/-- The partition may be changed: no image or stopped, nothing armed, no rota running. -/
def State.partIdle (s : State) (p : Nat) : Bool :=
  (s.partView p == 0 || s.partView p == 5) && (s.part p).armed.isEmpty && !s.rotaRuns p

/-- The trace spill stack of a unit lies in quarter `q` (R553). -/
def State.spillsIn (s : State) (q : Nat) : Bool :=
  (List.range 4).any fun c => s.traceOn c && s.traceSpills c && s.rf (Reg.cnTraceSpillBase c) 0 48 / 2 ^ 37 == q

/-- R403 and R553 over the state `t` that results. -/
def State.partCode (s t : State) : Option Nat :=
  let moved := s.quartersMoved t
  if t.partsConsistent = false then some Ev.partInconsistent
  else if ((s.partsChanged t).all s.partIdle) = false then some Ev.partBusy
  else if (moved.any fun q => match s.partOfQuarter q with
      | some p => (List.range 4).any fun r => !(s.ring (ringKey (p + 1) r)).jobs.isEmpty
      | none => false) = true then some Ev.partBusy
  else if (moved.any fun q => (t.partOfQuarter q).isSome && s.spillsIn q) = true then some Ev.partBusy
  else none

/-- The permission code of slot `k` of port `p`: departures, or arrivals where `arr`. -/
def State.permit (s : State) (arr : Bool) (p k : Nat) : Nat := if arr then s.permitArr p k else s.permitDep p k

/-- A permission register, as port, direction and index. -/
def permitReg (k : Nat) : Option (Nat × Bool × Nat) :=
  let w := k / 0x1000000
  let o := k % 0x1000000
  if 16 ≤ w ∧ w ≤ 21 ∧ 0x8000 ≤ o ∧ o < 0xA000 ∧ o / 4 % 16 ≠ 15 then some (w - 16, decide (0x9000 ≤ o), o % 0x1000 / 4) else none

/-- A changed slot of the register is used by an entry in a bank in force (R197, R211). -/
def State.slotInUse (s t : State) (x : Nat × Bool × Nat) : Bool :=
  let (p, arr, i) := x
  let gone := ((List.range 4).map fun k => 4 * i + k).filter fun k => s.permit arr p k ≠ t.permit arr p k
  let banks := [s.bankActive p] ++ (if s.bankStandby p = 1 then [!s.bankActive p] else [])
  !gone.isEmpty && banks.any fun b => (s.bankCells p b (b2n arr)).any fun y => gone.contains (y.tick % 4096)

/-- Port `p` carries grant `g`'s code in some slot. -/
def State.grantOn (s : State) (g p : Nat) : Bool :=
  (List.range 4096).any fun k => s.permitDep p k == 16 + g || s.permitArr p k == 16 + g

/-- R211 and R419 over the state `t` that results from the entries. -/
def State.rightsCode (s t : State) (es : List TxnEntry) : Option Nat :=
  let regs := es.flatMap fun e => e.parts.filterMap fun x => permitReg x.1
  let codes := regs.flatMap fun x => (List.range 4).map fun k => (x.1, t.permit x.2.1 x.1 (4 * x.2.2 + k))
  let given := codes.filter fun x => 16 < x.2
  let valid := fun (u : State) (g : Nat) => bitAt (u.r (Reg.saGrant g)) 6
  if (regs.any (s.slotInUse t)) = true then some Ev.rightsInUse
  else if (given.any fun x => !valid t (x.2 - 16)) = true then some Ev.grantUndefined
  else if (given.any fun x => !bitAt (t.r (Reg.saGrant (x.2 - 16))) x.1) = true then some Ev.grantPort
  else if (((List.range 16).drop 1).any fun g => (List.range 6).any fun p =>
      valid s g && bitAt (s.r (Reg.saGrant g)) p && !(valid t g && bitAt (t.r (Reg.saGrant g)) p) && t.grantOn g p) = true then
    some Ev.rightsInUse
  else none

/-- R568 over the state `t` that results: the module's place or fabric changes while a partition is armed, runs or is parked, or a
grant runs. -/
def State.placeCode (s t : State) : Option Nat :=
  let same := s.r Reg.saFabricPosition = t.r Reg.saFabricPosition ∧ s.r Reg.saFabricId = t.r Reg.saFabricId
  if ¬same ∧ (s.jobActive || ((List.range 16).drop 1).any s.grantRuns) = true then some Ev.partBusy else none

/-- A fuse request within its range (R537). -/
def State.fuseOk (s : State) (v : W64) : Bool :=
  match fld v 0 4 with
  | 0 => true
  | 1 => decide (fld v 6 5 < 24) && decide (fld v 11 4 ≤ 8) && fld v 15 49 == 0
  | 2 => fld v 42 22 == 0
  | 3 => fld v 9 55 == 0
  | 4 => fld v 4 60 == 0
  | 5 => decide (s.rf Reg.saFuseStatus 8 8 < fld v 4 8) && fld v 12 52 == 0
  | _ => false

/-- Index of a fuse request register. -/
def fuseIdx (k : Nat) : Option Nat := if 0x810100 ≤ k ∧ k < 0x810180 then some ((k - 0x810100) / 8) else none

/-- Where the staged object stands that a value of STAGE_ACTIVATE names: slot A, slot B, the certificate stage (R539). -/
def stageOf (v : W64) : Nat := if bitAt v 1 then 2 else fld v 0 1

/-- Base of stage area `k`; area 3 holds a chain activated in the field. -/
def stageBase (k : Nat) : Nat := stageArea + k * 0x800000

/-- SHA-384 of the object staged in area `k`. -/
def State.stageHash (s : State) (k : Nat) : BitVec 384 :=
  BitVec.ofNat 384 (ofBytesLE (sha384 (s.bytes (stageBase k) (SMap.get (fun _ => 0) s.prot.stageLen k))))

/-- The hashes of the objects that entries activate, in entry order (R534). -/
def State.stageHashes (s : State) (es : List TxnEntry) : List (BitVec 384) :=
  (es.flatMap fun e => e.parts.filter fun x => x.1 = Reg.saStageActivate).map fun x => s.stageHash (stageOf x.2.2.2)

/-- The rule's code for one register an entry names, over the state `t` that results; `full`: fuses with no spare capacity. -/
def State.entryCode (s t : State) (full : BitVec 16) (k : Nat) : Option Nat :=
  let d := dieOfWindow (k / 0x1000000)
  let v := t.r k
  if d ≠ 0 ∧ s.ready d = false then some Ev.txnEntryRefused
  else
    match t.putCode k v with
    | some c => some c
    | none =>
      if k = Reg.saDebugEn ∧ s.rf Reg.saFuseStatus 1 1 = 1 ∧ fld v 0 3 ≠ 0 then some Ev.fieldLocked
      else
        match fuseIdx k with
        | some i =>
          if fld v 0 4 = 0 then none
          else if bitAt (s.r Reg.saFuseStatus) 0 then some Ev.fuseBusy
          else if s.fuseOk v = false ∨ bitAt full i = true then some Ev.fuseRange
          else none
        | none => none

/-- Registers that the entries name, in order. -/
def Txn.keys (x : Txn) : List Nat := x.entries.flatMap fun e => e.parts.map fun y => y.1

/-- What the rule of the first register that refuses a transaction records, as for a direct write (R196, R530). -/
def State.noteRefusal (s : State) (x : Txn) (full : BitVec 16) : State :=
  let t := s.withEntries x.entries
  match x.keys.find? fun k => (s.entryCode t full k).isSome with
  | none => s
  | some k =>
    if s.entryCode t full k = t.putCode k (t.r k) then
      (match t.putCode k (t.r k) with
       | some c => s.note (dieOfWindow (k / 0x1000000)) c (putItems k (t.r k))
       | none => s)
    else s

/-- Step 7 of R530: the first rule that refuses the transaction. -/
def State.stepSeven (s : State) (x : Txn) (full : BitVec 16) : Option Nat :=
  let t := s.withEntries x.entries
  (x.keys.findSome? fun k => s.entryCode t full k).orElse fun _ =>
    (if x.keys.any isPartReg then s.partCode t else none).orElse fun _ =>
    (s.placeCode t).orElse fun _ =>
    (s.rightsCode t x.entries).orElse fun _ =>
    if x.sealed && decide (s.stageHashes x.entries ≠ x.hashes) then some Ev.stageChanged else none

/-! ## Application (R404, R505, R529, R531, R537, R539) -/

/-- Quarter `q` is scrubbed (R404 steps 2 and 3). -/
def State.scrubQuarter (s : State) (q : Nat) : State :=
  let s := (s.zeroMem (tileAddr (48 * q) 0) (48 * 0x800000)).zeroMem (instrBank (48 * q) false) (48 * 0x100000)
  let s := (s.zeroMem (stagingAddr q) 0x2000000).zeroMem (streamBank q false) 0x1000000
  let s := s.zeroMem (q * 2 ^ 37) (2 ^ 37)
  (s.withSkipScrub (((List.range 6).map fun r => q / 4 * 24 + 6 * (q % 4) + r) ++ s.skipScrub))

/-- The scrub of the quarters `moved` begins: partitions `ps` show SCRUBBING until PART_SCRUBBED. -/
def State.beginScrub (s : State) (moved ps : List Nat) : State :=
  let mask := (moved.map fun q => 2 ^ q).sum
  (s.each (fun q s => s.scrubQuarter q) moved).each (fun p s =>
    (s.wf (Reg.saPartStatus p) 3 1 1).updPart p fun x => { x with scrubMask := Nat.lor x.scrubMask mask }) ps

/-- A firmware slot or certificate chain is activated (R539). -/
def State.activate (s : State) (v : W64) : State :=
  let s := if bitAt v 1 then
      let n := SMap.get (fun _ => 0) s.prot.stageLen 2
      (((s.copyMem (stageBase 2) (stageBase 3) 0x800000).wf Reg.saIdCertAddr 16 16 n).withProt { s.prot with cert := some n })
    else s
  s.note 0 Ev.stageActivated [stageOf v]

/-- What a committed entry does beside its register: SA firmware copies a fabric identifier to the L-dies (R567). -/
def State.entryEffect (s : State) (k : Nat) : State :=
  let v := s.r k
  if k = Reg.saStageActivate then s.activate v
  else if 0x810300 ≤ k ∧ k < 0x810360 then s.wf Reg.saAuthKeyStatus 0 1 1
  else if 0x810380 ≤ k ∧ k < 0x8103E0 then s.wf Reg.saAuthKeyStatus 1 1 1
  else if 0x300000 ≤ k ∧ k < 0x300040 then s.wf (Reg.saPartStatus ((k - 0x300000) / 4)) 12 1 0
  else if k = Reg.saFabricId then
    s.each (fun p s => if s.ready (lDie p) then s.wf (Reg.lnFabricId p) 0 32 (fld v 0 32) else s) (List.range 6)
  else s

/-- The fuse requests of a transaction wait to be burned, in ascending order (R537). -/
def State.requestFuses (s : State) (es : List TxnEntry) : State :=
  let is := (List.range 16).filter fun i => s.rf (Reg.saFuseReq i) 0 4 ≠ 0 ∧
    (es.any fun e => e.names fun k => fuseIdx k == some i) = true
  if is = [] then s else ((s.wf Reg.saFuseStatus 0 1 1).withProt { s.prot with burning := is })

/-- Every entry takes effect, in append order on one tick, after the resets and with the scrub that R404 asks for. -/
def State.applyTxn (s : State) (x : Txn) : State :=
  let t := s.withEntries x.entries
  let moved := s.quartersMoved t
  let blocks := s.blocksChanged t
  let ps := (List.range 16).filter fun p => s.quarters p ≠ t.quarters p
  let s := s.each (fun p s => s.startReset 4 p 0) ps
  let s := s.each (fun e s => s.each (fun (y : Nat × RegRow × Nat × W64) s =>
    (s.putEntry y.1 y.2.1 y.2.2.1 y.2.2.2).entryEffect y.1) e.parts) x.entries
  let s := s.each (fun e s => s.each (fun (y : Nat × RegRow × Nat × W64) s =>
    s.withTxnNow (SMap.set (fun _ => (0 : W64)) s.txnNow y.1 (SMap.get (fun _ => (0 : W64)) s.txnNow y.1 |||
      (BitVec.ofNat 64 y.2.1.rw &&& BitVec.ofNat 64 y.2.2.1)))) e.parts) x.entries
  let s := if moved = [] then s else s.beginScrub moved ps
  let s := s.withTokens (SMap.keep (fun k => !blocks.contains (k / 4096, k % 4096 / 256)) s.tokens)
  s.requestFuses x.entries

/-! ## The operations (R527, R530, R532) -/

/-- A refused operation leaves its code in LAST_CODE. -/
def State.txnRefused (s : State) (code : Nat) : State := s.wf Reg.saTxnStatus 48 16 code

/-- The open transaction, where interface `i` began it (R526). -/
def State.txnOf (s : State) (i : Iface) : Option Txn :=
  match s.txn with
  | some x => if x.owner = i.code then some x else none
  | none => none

---

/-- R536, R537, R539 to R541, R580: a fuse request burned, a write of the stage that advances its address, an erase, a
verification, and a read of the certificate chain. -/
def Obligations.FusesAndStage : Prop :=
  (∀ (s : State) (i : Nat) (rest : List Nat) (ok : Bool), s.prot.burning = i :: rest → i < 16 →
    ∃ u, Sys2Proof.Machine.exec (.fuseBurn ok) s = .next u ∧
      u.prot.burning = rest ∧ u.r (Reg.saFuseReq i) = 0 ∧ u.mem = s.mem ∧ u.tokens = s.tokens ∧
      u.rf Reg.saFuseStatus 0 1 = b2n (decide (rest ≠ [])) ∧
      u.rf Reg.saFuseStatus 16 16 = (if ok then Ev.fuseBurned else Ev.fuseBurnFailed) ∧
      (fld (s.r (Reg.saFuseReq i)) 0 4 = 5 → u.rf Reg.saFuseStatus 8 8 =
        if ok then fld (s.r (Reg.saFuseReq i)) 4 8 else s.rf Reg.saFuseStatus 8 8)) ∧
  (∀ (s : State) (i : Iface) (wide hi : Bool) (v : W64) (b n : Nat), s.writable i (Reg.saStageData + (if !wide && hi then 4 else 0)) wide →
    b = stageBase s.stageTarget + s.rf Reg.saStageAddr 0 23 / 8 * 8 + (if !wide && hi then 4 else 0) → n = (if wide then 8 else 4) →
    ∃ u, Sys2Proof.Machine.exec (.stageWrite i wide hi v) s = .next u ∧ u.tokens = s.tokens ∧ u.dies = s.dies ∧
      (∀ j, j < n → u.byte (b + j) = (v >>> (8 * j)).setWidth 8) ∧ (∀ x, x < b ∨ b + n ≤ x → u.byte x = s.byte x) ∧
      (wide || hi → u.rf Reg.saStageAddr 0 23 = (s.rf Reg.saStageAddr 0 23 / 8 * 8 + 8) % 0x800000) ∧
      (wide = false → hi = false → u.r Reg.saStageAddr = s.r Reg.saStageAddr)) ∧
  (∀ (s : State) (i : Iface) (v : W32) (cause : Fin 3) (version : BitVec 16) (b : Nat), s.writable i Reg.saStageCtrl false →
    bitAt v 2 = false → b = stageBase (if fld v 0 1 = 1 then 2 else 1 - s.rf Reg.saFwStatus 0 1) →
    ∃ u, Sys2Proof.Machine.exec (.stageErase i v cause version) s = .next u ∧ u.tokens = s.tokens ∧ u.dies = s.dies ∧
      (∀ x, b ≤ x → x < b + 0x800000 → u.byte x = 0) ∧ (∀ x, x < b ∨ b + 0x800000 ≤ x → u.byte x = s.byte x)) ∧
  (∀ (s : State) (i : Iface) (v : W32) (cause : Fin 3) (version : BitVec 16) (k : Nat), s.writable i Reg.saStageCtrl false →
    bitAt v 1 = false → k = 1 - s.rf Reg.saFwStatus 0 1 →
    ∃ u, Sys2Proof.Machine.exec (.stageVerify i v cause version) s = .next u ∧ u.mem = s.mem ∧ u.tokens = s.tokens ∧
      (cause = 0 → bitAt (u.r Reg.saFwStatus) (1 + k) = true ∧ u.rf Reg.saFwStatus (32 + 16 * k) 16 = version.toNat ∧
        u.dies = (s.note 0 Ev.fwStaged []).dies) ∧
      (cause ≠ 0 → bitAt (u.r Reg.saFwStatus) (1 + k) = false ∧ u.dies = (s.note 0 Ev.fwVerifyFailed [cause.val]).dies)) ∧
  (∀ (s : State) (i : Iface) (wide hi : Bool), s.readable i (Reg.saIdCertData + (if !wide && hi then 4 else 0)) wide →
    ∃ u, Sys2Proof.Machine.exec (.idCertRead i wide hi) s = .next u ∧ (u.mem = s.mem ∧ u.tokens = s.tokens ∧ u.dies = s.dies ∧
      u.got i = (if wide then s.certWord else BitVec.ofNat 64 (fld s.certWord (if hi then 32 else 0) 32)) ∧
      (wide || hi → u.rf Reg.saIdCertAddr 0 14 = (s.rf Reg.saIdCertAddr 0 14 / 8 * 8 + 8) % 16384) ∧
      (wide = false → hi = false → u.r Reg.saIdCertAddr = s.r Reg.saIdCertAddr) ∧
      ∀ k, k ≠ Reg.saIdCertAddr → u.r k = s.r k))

**Work instructions**
Could you copy each line in the listing above that includes the word "stageLen"?

**Written answer**
  BitVec.ofNat 384 (ofBytesLE (sha384 (s.bytes (stageBase k) (SMap.get (fun _ => 0) s.prot.stageLen k))))
      let n := SMap.get (fun _ => 0) s.prot.stageLen 2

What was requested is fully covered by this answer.